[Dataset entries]
##########
-- ==== Sys2Proof/Machine/Ops.lean ====
section
/-! DEFINITION. The named operations over teams, groups and registers; posting operations, faults and events; the
regions of R402 to R404; taking a trap (R409) and returning from one (R414); and the issue of an instruction
(R34, R39, R48). -/

namespace Sys2Proof.Machine

/-! ### Teams and groups -/

/-- The team of a name. -/
def State.team? (s : State) (uid : Nat) : Option Team := s.teams.find? fun t => t.uid == uid
/-- A group of a team. -/
def Team.group? (t : Team) (idx : Nat) : Option Group := t.groups.find? fun g => g.idx == idx
/-- Replace what a team holds. -/
def modTeam (uid : Nat) (f : Team → Team) (s : State) : State :=
  { s with teams := s.teams.map fun t => if t.uid = uid then f t else t }
/-- Replace what a group holds. -/
def Team.modGroup (idx : Nat) (f : Group → Group) (t : Team) : Team :=
  { t with groups := t.groups.map fun g => if g.idx = idx then f g else g }
/-- Replace what a group holds. -/
def modGroup (gid : Gid) (f : Group → Group) (s : State) : State :=
  modTeam gid.team (Team.modGroup gid.group f) s

/-- A state seen by one of its groups: the group and its team as they stood when the instruction issued. -/
structure Env where
  st : State
  gid : Gid
  team : Team
  grp : Group
  deriving DecidableEq, Repr

/-- The view of a group. -/
def env? (s : State) (gid : Gid) : Option Env :=
  match s.team? gid.team with
  | none => none
  | some t => match t.group? gid.group with
    | none => none
    | some g => some ⟨s, gid, t, g⟩
/-- The same view of a later state. -/
def Env.at (e : Env) (s : State) : Env := (env? s e.gid).getD { e with st := s }
/-- Replace what the group of a view holds. -/
def Env.mod (e : Env) (f : Group → Group) : State := modGroup e.gid f e.st
/-- The core a team runs on. -/
def Env.core (e : Env) : Nat := e.team.core
/-- The die it stands on (R11). -/
def Env.die (e : Env) : Nat := coreDie e.team.core
/-- The context it belongs to. -/
def Env.ctxNo (e : Env) : Nat := e.team.ctx
/-- The context's block. -/
def Env.ctx (e : Env) : Ctx := e.st.ctx e.team.ctx
/-- The grant G′ (R319). -/
def Env.grant (e : Env) : Nat := e.team.grant

/-! ### Lanes (R178, R340) -/

/-- Lane positions that hold a thread (R178, R320). -/
def threadMask (t : Team) (idx : Nat) : Mask := firstLanes (min t.grant (t.threads - idx * t.grant))
/-- The current class of a frame (R340). -/
def Frame.class (fr : Frame) (exited : Mask) : Mask :=
  BitVec.ofNat 128 (((List.range 128).filter fun l =>
    fr.outer.getLsbD l && !fr.dep.getLsbD l && !exited.getLsbD l && decide (Assoc.rd 0 fr.keys l = fr.cur)).foldl
      (fun m l => m + 2 ^ l) 0)
/-- The active mask (R340). -/
def activeOf (t : Team) (g : Group) : Mask :=
  match g.frames with
  | [] => threadMask t g.idx &&& ~~~g.exited
  | fr :: _ => fr.class g.exited
/-- The active mask of a view's group. -/
def Env.active (e : Env) : Mask := activeOf e.team e.grp
/-- Its active lanes, ascending. -/
def Env.lanes (e : Env) : List Nat := maskList e.active
/-- The lowest active lane, 0 if there is none. -/
def Env.firstLane (e : Env) : Nat := e.lanes.headD 0
/-- A lane position that holds a thread. -/
def Env.holds (e : Env) (l : Nat) : Bool := decide (l < 128) && (threadMask e.team e.grp.idx).getLsbD l
/-- An active lane. -/
def Env.isActive (e : Env) (l : Nat) : Bool := decide (l < 128) && e.active.getLsbD l
/-- Beats of a group (R177). -/
def beatsOf (grant : Nat) : Nat := (grant + 31) / 32
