-- ==== Sys2Proof/Machine/Flags.lean ====
section
/-! DEFINITION. Predicates computed from values: the conditions of `icmp` and `fcmp` (R187, R197), the class mask of
`fclass` (R198), and the functions of `ballot`, `vote` and `plog` (R206 to R208). -/

namespace Sys2Proof.Machine

/-- A condition of R187 on an order. -/
def ccOrd (cc : Nat) (o : Ordering) : Bool :=
  match cc with
  | 0 => o == .eq
  | 1 => o != .eq
  | 2 => o == .lt
  | 3 => o != .gt
  | 4 => o == .gt
  | 5 => o != .lt
  | _ => false
/-- The order of two patterns of integer type `t`; b types are unsigned (R187). -/
def intOrder (t x y : Nat) : Ordering :=
  if tySigned t then compare (toSigned (tyBits t) x) (toSigned (tyBits t) y) else compare x y
/-- `icmp` (R187). -/
def icmpHolds (cc t x y : Nat) : Bool := ccOrd cc (intOrder t x y)
/-- `fcmp` (R197): UN is 6 and OR is 7; with a NaN every condition is false but NE and UN. -/
def fcmpHolds (cc : Nat) (x y : FV) : Bool :=
  match fcmp x y with
  | none => cc == 1 || cc == 6
  | some o => cc == 7 || ccOrd cc o
/-- The class mask of stored bits (R198). -/
def fclassMask (f : FFmt) (x : Nat) : Nat :=
  match fdec f x with
  | .nan => 2 ^ 8
  | .inf neg => if neg then 1 else 2 ^ 7
  | .num neg m _ =>
    if m = 0 then (if neg then 2 ^ 3 else 2 ^ 4)
    else if fsub f x then (if neg then 2 ^ 2 else 2 ^ 5)
    else (if neg then 2 else 2 ^ 6)
/-- `plog` (R208). -/
def plogBit (lut : Nat) (a b c : Bool) : Bool :=
  bitAt lut ((if c then 4 else 0) + (if b then 2 else 0) + (if a then 1 else 0))
/-- Bits `n` of a ballot word (R206): `sel` at lanes w × n on. -/
def ballotBits (n w : Nat) (sel : Nat → Bool) : Nat :=
  (List.range n).foldl (fun a j => if sel (w * n + j) then a + 2 ^ j else a) 0

end Sys2Proof.Machine
end

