/-! ### Controls of a context (R441, R442) -/

/-- The groups of a context. -/
def ctxGroups (s : State) (c : Nat) : List Gid :=
  (s.teams.filter fun t => t.ctx == c).flatMap fun t => t.groups.map fun g => ⟨t.uid, g.idx⟩
/-- A halted group goes on at its next instruction, or, where its open region was aborted, at RSTART (R405, R413). -/
def Group.resume (g : Group) : Group :=
  match g.cond with
  | .halted replay => { g with cond := .ready, pc := if replay then g.pc else pcAdd g.pc 12 }
  | _ => g
/-- Every halted group of a context goes on (R413, R441). -/
def resumeHalted (c : Nat) (s : State) : State :=
  (ctxGroups s c).foldl (fun s gid => modGroup gid Group.resume s) s
/-- CCTL_RESUME. -/
def execCctlResume (ctx : Nat) (s : State) : Out := .next (resumeHalted ctx s)
/-- A write to CCTL. -/
def cctlPut (c v : Nat) (s : State) : State :=
  let s := s.setCtx c { s.ctx c with interlock := bitAt v 0, debug := bitAt v 1 }
  if bitAt v 2 then resumeHalted c s else s
/-- WAKE. -/
def execWake (ctx : Nat) (s : State) : Out := .next (wakeMwaits ctx s)

/-- A group that waits for an answer goes on (R404, R406). -/
def answerGroup (c ord : Nat) (decline : Bool) (s : State) (gid : Gid) : State :=
  match env? s gid with
  | none => s
  | some e => match e.grp.cond with
    | .wait (.fault o va acc lane rgn) =>
      if e.team.ctx ≠ c ∨ o ≠ ord then s
      else
        let start := match e.grp.region with | some r => r.rstart | none => e.grp.pc
        let pc := if rgn then start else e.grp.pc
        let t := { pageTrap ord va acc lane with decl := true }
        if decline then
          if rgn then takeTrapAt gid t pc true (modGroup gid (fun g => { g with cond := .ready, pc := pc, region := none }) s)
          else takeTrap gid t s
        else modGroup gid (fun g => { g with cond := .ready, pc := pc }) s
    | _ => s
/-- System software answers a fault: every record that shares the ordinal (R400, R442). -/
def answerFault (c ord : Nat) (decline : Bool) (s : State) : State :=
  let x := s.ctx c
  let hit (f : FaultRec) : Bool := f.ord == ord && f.answer.isNone
  if !(x.faults ++ x.heldFaults).any hit then s
  else
    let put (f : FaultRec) : FaultRec := if hit f then { f with answer := some (!decline) } else f
    let s := s.setCtx c { x with faults := x.faults.map put, heldFaults := x.heldFaults.map put }
    (ctxGroups s c).foldl (answerGroup c ord decline) s
/-- FANS. -/
def execFans (ctx ord : Nat) (decline : Bool) (s : State) : Out := .next (answerFault ctx ord decline s)
/-- A write to FQCONS: the queue takes what it held back (R442). -/
def fqconsPut (c : Nat) (v : Word) (s : State) : State := settleCtx c (s.setCtx c { s.ctx c with fqCons := v })
/-- FQCONS_WRITE. -/
def execFqconsWrite (ctx : Nat) (v : Word) (s : State) : Out := .next (fqconsPut ctx v s)

/-! ### Queues and fences (R352, R353, R355, R357) -/

/-- A queue of a context. -/
def Ctx.queue (x : Ctx) (q : Nat) : Queue := (Assoc.get? x.queues q).getD .zero
/-- Replace a queue. -/
def setQueue (c q : Nat) (y : Queue) (s : State) : State :=
  let x := s.ctx c
  s.setCtx c { x with queues := Assoc.wr .zero x.queues q y }
/-- A queue descriptor as it is read. -/
def Queue.word (y : Queue) : Nat → Nat
  | 0 => halfOf y.qbase false
  | 1 => halfOf y.qbase true
  | 2 => y.qlog2.toNat
  | 3 => y.pub.toNat
  | 4 => y.cons.toNat
  | 5 => (if y.err then 1 else 0) + (if y.stop then 2 else 0) + 2 ^ 8 * y.ecode.toNat
  | 6 => y.eidx.toNat
  | _ => 0
/-- A write to the 8 bytes number `j` of a descriptor. -/
def Queue.put (y : Queue) (j : Nat) (lo hi : Option Nat) : Queue :=
  match j with
  | 0 => { y with qbase := putHalves y.qbase lo hi }
  | 1 => { y with
      qlog2 := match lo with | some v => BitVec.ofNat 4 v | none => y.qlog2
      pub := match hi with | some v => BitVec.ofNat 32 v | none => y.pub }
  | 2 => match hi with
    | some v => { y with err := y.err && !bitAt v 0, stop := bitAt v 1 }
    | none => y
  | _ => y
/-- QUEUE_DOORBELL. -/
def execQueueDoorbell (ctx q : Nat) (pub : Word) (s : State) : Out :=
  .next (if q < 16 then setQueue ctx q { (s.ctx ctx).queue q with pub := pub } s else s)
/-- QUEUE_STOP_CLEAR: the front end takes the record at CONS again. -/
def execQueueStopClear (ctx q : Nat) (s : State) : Out :=
  .next (if q < 16 then setQueue ctx q { (s.ctx ctx).queue q with stop := false } s else s)
/-- A named fence. -/
def Ctx.fence (x : Ctx) (f : Nat) : DWord := Assoc.rd 0 x.fences f
/-- A value of fence `f` meets a record's WAIT: WAITF, WFENCE and TARGET (R354, R357). -/
def waitMetBy (f : Nat) (v : DWord) (r : BitVec 512) : Bool :=
  bitAt r.toNat 8 && field r.toNat 16 6 == f && decide (field r.toNat 192 64 ≤ v.toNat)
/-- Set a named fence; the WAIT of every record that stands in it is looked at again (R357). -/
def setFence (c f : Nat) (v : DWord) (s : State) : State :=
  let x := s.ctx c
  s.setCtx c { x with
    fences := Assoc.wr 0 x.fences f v
    queues := x.queues.map fun (q, y) => (q, match y.st with
      | .held r => if waitMetBy f v r then { y with st := .met r } else y
      | _ => y) }

/-- Granting a routing bank clears it (R370). -/
def rgrantPut (c : Nat) (v : BitVec 16) (s : State) : State :=
  let x := s.ctx c
  let s := s.setCtx c { x with rgrant := v }
  (List.range 16).foldl (fun s i =>
    if v.getLsbD i && !x.rgrant.getLsbD i then
      let d := s.die (i / 4)
      s.setDie (i / 4) { d with counters := d.counters.filter fun (k, _) => k / 256 ≠ i % 4 }
    else s) s

/-! ### Monitors (R445) -/

/-- A monitor of a die. -/
def Die.mon (d : Die) (m : Nat) : PerfMon := (Assoc.get? d.mons m).getD .zero
/-- Replace a monitor. -/
def setMonitor (die m : Nat) (x : PerfMon) (s : State) : State :=
  let d := s.die die
  s.setDie die { d with mons := Assoc.put d.mons m x }
/-- A write to offset 0: the configuration is set and the samples are cleared; a reserved SRC sets EN to 0. -/
def PerfMon.config (v : Nat) : PerfMon :=
  { PerfMon.zero with src := BitVec.ofNat 8 v, inst := BitVec.ofNat 8 (v / 2 ^ 8), en := bitAt v 16 && decide (v % 2 ^ 8 ≤ 6) }
/-- The schedule slips of a core (R366). -/
def State.slipsOf (s : State) (core : Nat) : Nat := Assoc.rd 0 s.slips core
/-- A write to a monitor's offset 0: its slips are counted from now on. -/
def monitorConfig (die m v : Nat) (s : State) : State :=
  let x := PerfMon.config v
  setMonitor die m { x with mark := s.slipsOf (192 * die + x.inst.toNat) } s
/-- The configuration as it is read. -/
def PerfMon.word (x : PerfMon) : Nat := x.src.toNat + x.inst.toNat * 2 ^ 8 + (if x.en then 2 ^ 16 else 0)
/-- A read at an offset of a monitor: MIN, MAX and the bins return their value and are cleared. -/
def PerfMon.read (x : PerfMon) (off : Nat) : PerfMon × Nat :=
  if off = 0 then (x, x.word)
  else if off = 4 then ({ x with min := 0xFFFFFFFF }, x.min.toNat)
  else if off = 8 then ({ x with max := 0 }, x.max.toNat)
  else if 0x80 ≤ off ∧ off % 4 = 0 then
    ({ x with bins := Assoc.del x.bins ((off - 0x80) / 4) }, (Assoc.rd 0 x.bins ((off - 0x80) / 4)).toNat)
  else (x, 0)
/-- The bin of a sample. -/
def binOf (v : Nat) : Nat := if v = 0 then 0 else min (log2 v + 1) 31
/-- A sample; source 0 has none. -/
def PerfMon.sample (x : PerfMon) (v : Word) : PerfMon :=
  if !x.en || x.src == 0 then x
  else
    let n := (Assoc.rd 0 x.bins (binOf v.toNat)).toNat
    { x with
      min := if v.toNat < x.min.toNat then v else x.min
      max := if x.max.toNat < v.toNat then v else x.max
      bins := Assoc.wr 0 x.bins (binOf v.toNat) (BitVec.ofNat 32 (Nat.min (n + 1) 0xFFFFFFFF)) }
/-- MONITOR_CONFIG_WRITE. -/
def execMonitorConfigWrite (die m : Nat) (v : Word) (s : State) : Out :=
  .next (if die < 4 ∧ m < 32 then monitorConfig die m v.toNat s else s)
/-- The monitor after an RSC read. -/
def monitorRead (die m off : Nat) (s : State) : State × Nat :=
  let (x, v) := ((s.die die).mon m).read off
  if x = (s.die die).mon m then (s, v) else (setMonitor die m x s, v)
/-- MONITOR_RSC_READ. -/
def execMonitorRscRead (die m off : Nat) (s : State) : Out :=
  .next (if die < 4 ∧ m < 32 then (monitorRead die m off s).1 else s)
/-- A monitor takes a sample: of source 4 the slips of its core since the last one, at the end of a window of 1,024 clk;
of source 5 the commands its core's Agate holds; of the others, which measure time or occupancy, the value `v`. -/
def monitorSample (die m : Nat) (v : Word) (s : State) : State :=
  let x := (s.die die).mon m
  let core := 192 * die + x.inst.toNat
  let slips := s.slipsOf core
  let v := if x.src = 4 then BitVec.ofNat 32 (slips - x.mark)
    else if x.src = 5 then BitVec.ofNat 32 (s.copies.filter fun c => c.core == core).length
    else v
  setMonitor die m { x.sample v with mark := if x.en && x.src == 4 then slips else x.mark } s
/-- MONITOR_SAMPLE. -/
def execMonitorSample (die m : Nat) (v : Word) (s : State) : Out :=
  .next (if die < 4 ∧ m < 32 then monitorSample die m v s else s)

/-! ### The phase (R446) -/

/-- The codes of PHASE. -/
def Phase.code : Phase → Nat
  | .early => 0
  | .ready => 1
  | .run => 2
/-- No context is resident: no team is bound and no grid is active. -/
def noneResident (s : State) : Bool := s.teams.isEmpty && s.grids.isEmpty
/-- GO (R446): early memory goes to HBM, every die starts at the nominal clock, or at 550 MHz while the thermal limit holds
(R449), PHASE is RUN; at any other time it is ignored and logged. -/
def goStep (s : State) : State :=
  if s.phase = .ready ∧ noneResident s then
    let s := s.l2.foldl (fun s (k, _) => l2Clean s k) s
    let s := (List.range 4).foldl (fun s d => s.setDie d { s.die d with clock := if (s.die d).hot then 550 else 1100 }) s
    logEvent { s with phase := .run } 0x0C 0 2
  else logEvent s 0x0D 0 0x08
/-- GO. -/
def execGo (s : State) : Out := .next (goStep s)
/-- HBM_READY: training is complete and the firmware is verified. -/
def execHbmReady (s : State) : Out :=
  .next (if s.phase = .early ∧ s.boot.started then logEvent { s with phase := .ready } 0x0C 0 1 else s)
##########
**Exercise**
From the records above, pick out and copy each line holding the word "mark".

**Your response**
  setMonitor die m { x with mark := s.slipsOf (192 * die + x.inst.toNat) } s
  let v := if x.src = 4 then BitVec.ofNat 32 (slips - x.mark)
  setMonitor die m { x.sample v with mark := if x.en && x.src == 4 then slips else x.mark } s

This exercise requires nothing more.